[Stored data]
-- Opening Marker --

-- ==== Sys2Proof/Tests/Slice0.lean ====
section
/-! SUPPORT. Tests: words that the manual prints decode as it prints them, ill-formed instructions are refused, one step
of a small state does what the manual's examples and arithmetic say, and for every statement with hypotheses a state and
operands that meet them: wit_X meets those of the statement X, and a statement that joins several has one for each. -/

namespace Sys2Proof.Tests

open Sys2Proof.Machine

set_option maxRecDepth 100000
set_option Elab.async false

/-! A small state: one core that runs its four streams in supervisor mode. -/

def strm0 : StreamSt := { StreamSt.reset with pc := 0x1000, started := true, winBase := 0x1000, winSize := 0x8000 }

def core0 : Core :=
  { Core.reset with st := .running, sup := true, jobSup := true, sC := { strm0 with winBase := 0, winSize := 0 },
                    sA := strm0, sV := strm0, sM := strm0, cr := [(0x21, 0x10000), (0x50, 0x3FF), (0x51, 0xFFFF)] }

/-- The small state with the turn of a stream of core 0, and something changed in that core. -/
def stOf (st : Stream) (f : Core → Core) : State := { State.reset with cores := [(0, f core0)], curStream := st }

def sC (f : Core → Core) : State := stOf .c f
def sA (f : Core → Core) : State := stOf .a f
def sV (f : Core → Core) : State := stOf .v f
def sM (f : Core → Core) : State := stOf .m f

/-- The header of a word with no wait and no signal. -/
def h0 : Hdr := ⟨0, 0, .always⟩

/-- S registers of C. -/
def regs (l : SMap Word) (c : Core) : Core := { c with regC := l }

/-- The next state of an outcome. -/
def next (o : Host.Outcome State Fault Refusal) : State :=
  match o with
  | .next t => t
  | _ => State.reset

/-- S[3] after one word of C on the small state with registers 4, 5 and 6. -/
def res (i : Instr) (a b c : Word) : Word := (next (exec i (sC (regs [(4, a), (5, b), (6, c)])))).sreg 3

/-- A command of C of core 0 with address tag 8. -/
def ecmd (e : Nat) (w0 w1 w2 w3 : Word) : Cmd :=
  ⟨.go, w0, w1, w2, w3, 8, e, 0, 0, 1, none, none, [], [], false, none⟩

/-- A running node of one core, and a graph of that node. -/
def node0 : Node :=
  { kind := 0, cls := 0, fm := false, du := false, cpl := false, f := 0, csize := 1, est := 0, npred := 0, deadline := 0,
    depth := 0, energy := 0, span := 0, horizon := 0, image := 0, succ := [], sync := 0, ops := [], job := [],
    st := .running, readyAt := 0, startAt := 0, late := false, therm := false, fault := 0, code := 0, flags := 0,
    cores := [0], ended := [], yielded := [], charged := none, used := 0, cmds := [] }

def graph0 : Graph :=
  { serial := 1, nodes := [node0], statusVa := 0, doneVa := 0, donePa := 0, sv := false, sec := true, hirq := false,
    lsup := true, lsec := true, xroot := 0, ownCore := none, launchAt := 0, failed := false, fnode := 0, report := false }

/-! Words that the manual prints, with the assembly that it prints beside them. -/

/-- crd s5, fpmode; add s5, s6, s7; movi s7, 63; fma.f32.rne s5, s6, s7, s8; movl.h48 s3, 2.5; addi s7, s7, -1. -/
theorem test_decode_scalar :
    decodeTableWord 64 0x000002C500000000 = some (.crd h0 5 0) ∧
    decodeTableWord 64 0x0000040518700000 = some (.add h0 5 6 7) ∧
    decodeTableWord 64 0x000008870000003F = some (.movi h0 7 63) ∧
    decodeTableWord 64 0x00000B4518700209 = some (.fma h0 .f32 .rne 5 6 7 8) ∧
    decodeTableWord 128 (0xFF01400400000000 * 2^64 + 0x000008C300000003) = some (.movl h0 .h48 3 70385924046848) ∧
    decodeTableWord 64 0x000009071C0FFFFF = some (.addi h0 7 7 1048575) := by decide

/-- q0? nop.nfirst !c9; hint 3; c2? hint 0. -/
theorem test_decode_header :
    decodeTableWord 64 0x5009C00000000000 = some (.nop ⟨80, 9, .nfirst⟩) ∧
    decodeTableWord 64 0x00003CC000000000 = some (.hint h0 3) ∧
    decodeTableWord 64 0x02003C0000000000 = some (.hint ⟨2, 0, .always⟩ 0) := by decide

/-- stamp.cur 4096; htree.start [s4]; fence v, c; fence c, host; ppoint s10,s11; ctxsave.yield s49,[s48]; ctxload s49,[s48]. -/
theorem test_decode_system :
    decodeTableWord 64 0x0000020000001000 = some (.stamp h0 0 false 4096) ∧
    decodeTableWord 64 0x000003C010000000 = some (.htreeStart h0 4) ∧
    decodeTableWord 64 0x000001C000000005 = some (.fence h0 5) ∧
    decodeTableWord 64 0x000001C000000401 = some (.fence h0 1025) ∧
    decodeTableWord 64 0x0000024028B00000 = some (.ppoint h0 10 11) ∧
    decodeTableWord 64 0x00000371C0000001 = some (.ctxsave h0 49 48 true) ∧
    decodeTableWord 64 0x000003B1C0000000 = some (.ctxload h0 49 48) := by decide

/-- amo.add.w s5, [s6 + 16], s7; amo.fadd.d s4, [s9], s10; cas.q s8, [s2], s10; acq.ge s4, [s6 + 32], s7; rel s0, [s6 + 32]; barm s5, [s6], s7; bwait s4, [s6]. -/
theorem test_decode_memory :
    decodeTableWord 64 0x0000108518700010 = some (.amo h0 .add .w 5 6 7 16) ∧
    decodeTableWord 64 0x0000108424A94000 = some (.amo h0 .fadd .d 4 9 10 0) ∧
    decodeTableWord 64 0x000010C808A08000 = some (.cas h0 .q 8 2 10 0) ∧
    decodeTableWord 64 0x0000110418710020 = some (.acq h0 true 4 6 7 32) ∧
    decodeTableWord 64 0x0000114018000020 = some (.rel h0 0 6 32) ∧
    decodeTableWord 64 0x0000128518700000 = some (.barm h0 5 6 7 0) ∧
    decodeTableWord 64 0x0000124418000000 = some (.bwait h0 (.scalar 4 6 0)) := by decide

/-- qpush q5, s9; qpop s4, q6; qtry.pop s4, s5, q3; qlen.free s6, q7; ldq q0, [s4 + 512]; stq q2, [s5 - 64]; mbsend s10, c12; mbrecv s11; ecut s8, j2, eng.copy|eng.index. -/
theorem test_decode_queues :
    decodeTableWord 64 0x0000141490000000 = some (.qpush h0 5 9) ∧
    decodeTableWord 64 0x0000145840000000 = some (.qpop h0 6 4) ∧
    decodeTableWord 64 0x0000148C40000005 = some (.qtryPop h0 3 4 5) ∧
    decodeTableWord 64 0x000014DC60000001 = some (.qlen h0 true 7 6) ∧
    decodeTableWord 64 0x000011C040000200 = some (.ldq h0 0 4 512) ∧
    decodeTableWord 64 0x0000120850FFFFC0 = some (.stq h0 5 16777152) ∧
    decodeTableWord 64 0x00001540A000000C = some (.mbsend h0 10 12) ∧
    decodeTableWord 64 0x00001580B0000000 = some (.mbrecv h0 11) ∧
    decodeTableWord 64 0x0000150800020003 = some (.ecut h0 8 2 3) := by decide

/-- cdiff.coh s5, [s6]; cgo.wait s0; cgo.try s7; glaunch s5, [s6]; bsp.l2 s5; rseed.v s4, s5; rjump.c s6, 96; rnext s9; tlbinv.va.pkg s4, s5; tlbinv.all.core; clbinv.vol.pkg s4. -/
theorem test_decode_package :
    decodeTableWord 64 0x0000160518080000 = some (.cdiff h0 .coh 5 6) ∧
    decodeTableWord 64 0x0000164000000000 = some (.cgo h0 false 0) ∧
    decodeTableWord 64 0x0000164700000001 = some (.cgo h0 true 7) ∧
    decodeTableWord 64 0x0000168518000000 = some (.glaunch h0 5 6) ∧
    decodeTableWord 64 0x000016C500000002 = some (.bsp h0 2 5) ∧
    decodeTableWord 64 0x0000170010500002 = some (.rseed h0 .v 4 5) ∧
    decodeTableWord 64 0x0000174018000060 = some (.rjump h0 .c 6 96) ∧
    decodeTableWord 64 0x0000178900000000 = some (.rnext h0 9) ∧
    decodeTableWord 64 0x000017C010500004 = some (.tlbinv h0 .va .pkg 4 5) ∧
    decodeTableWord 64 0x000017C000000002 = some (.tlbinv h0 .all .core 0 0) ∧
    decodeTableWord 64 0x0000180010000005 = some (.clbinv h0 .vol .pkg 4 0) := by decide

/-- smp.tmp s5,[s6],s7,3,64; smp.prob s5,[s6],s0,0,4; stopset s0,[s4],s5,3,2. -/
theorem test_decode_sampler :
    decodeTableWord 64 0x00001A451870DF80 = some (.smp h0 .tmp 5 6 7 3 63) ∧
    decodeTableWord 64 0x00001A45180001A0 = some (.smp h0 .prob 5 6 0 0 3) ∧
    decodeTableWord 64 0x00001A801050C200 = some (.stopset h0 0 4 5 3 2) := by decide

/-- vfma.f32 v12, v3, v4; vaddi v5, v6, 1.5; vcmp.lt.f32 p9, v20, v21; vcvt.f32.h1.f64 v10, v4; vpart.four.q3.i32 v40, v30; vmov.f32 v5, v9; plogic.xor.i32 p9, p3, p4; pcnt.pre.i32 v40, p6; vrnd.key.i32 v6, k3; vtok.any.i32.p1 q3, v20; vsal.2of4.bf16 p3, v20, v10, v11. -/
theorem test_decode_vector :
    decodeTableWord 64 0x000020C0C00C0420 = some (.vfma h0 .f32 0 .dyn 12 3 4) ∧
    decodeTableWord 64 0x00002480A063FC00 = some (.vaddi h0 5 6 261120) ∧
    decodeTableWord 64 0x0000258890501520 = some (.vcmp h0 .lt .f32 0 9 20 21) ∧
    decodeTableWord 64 0x00002600A0100900 = some (.vcvt h0 .f32 1 false .f64 0 .dyn 10 4) ∧
    decodeTableWord 64 0x000027C2807802A0 = some (.vpart h0 true false .i32 0 40 30) ∧
    decodeTableWord 64 0x00002B4050240020 = some (.vmov h0 .f32 0 5 9) ∧
    decodeTableWord 64 0x00002800934600A0 = some (.plogic h0 6 .i32 0 9 3 4) ∧
    decodeTableWord 64 0x00002842801801A0 = some (.pcnt h0 true .i32 0 40 6) ∧
    decodeTableWord 64 0x00002A00600303A0 = some (.vrndKey h0 .i32 0 6 771) ∧
    decodeTableWord 64 0x00002A8D005000A4 = some (.vtok h0 .any false .i32 1 20 0) ∧
    decodeTableWord 64 0x00002B0140280B4C = some (.vsal h0 .p2of4 .bf16 3 20 10 11) := by decide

-- Closing Marker --

What to work on:
Among the records above, a stretch begins at the line containing "sA := strm0, sV" and ends at the line containing "def sV (f : Core → Core) : State := stOf .v f". Restate that stretch word for word, and nothing else.

Result below:
                    sA := strm0, sV := strm0, sM := strm0, cr := [(0x21, 0x10000), (0x50, 0x3FF), (0x51, 0xFFFF)] }

/-- The small state with the turn of a stream of core 0, and something changed in that core. -/
def stOf (st : Stream) (f : Core → Core) : State := { State.reset with cores := [(0, f core0)], curStream := st }

def sC (f : Core → Core) : State := stOf .c f
def sA (f : Core → Core) : State := stOf .a f
def sV (f : Core → Core) : State := stOf .v f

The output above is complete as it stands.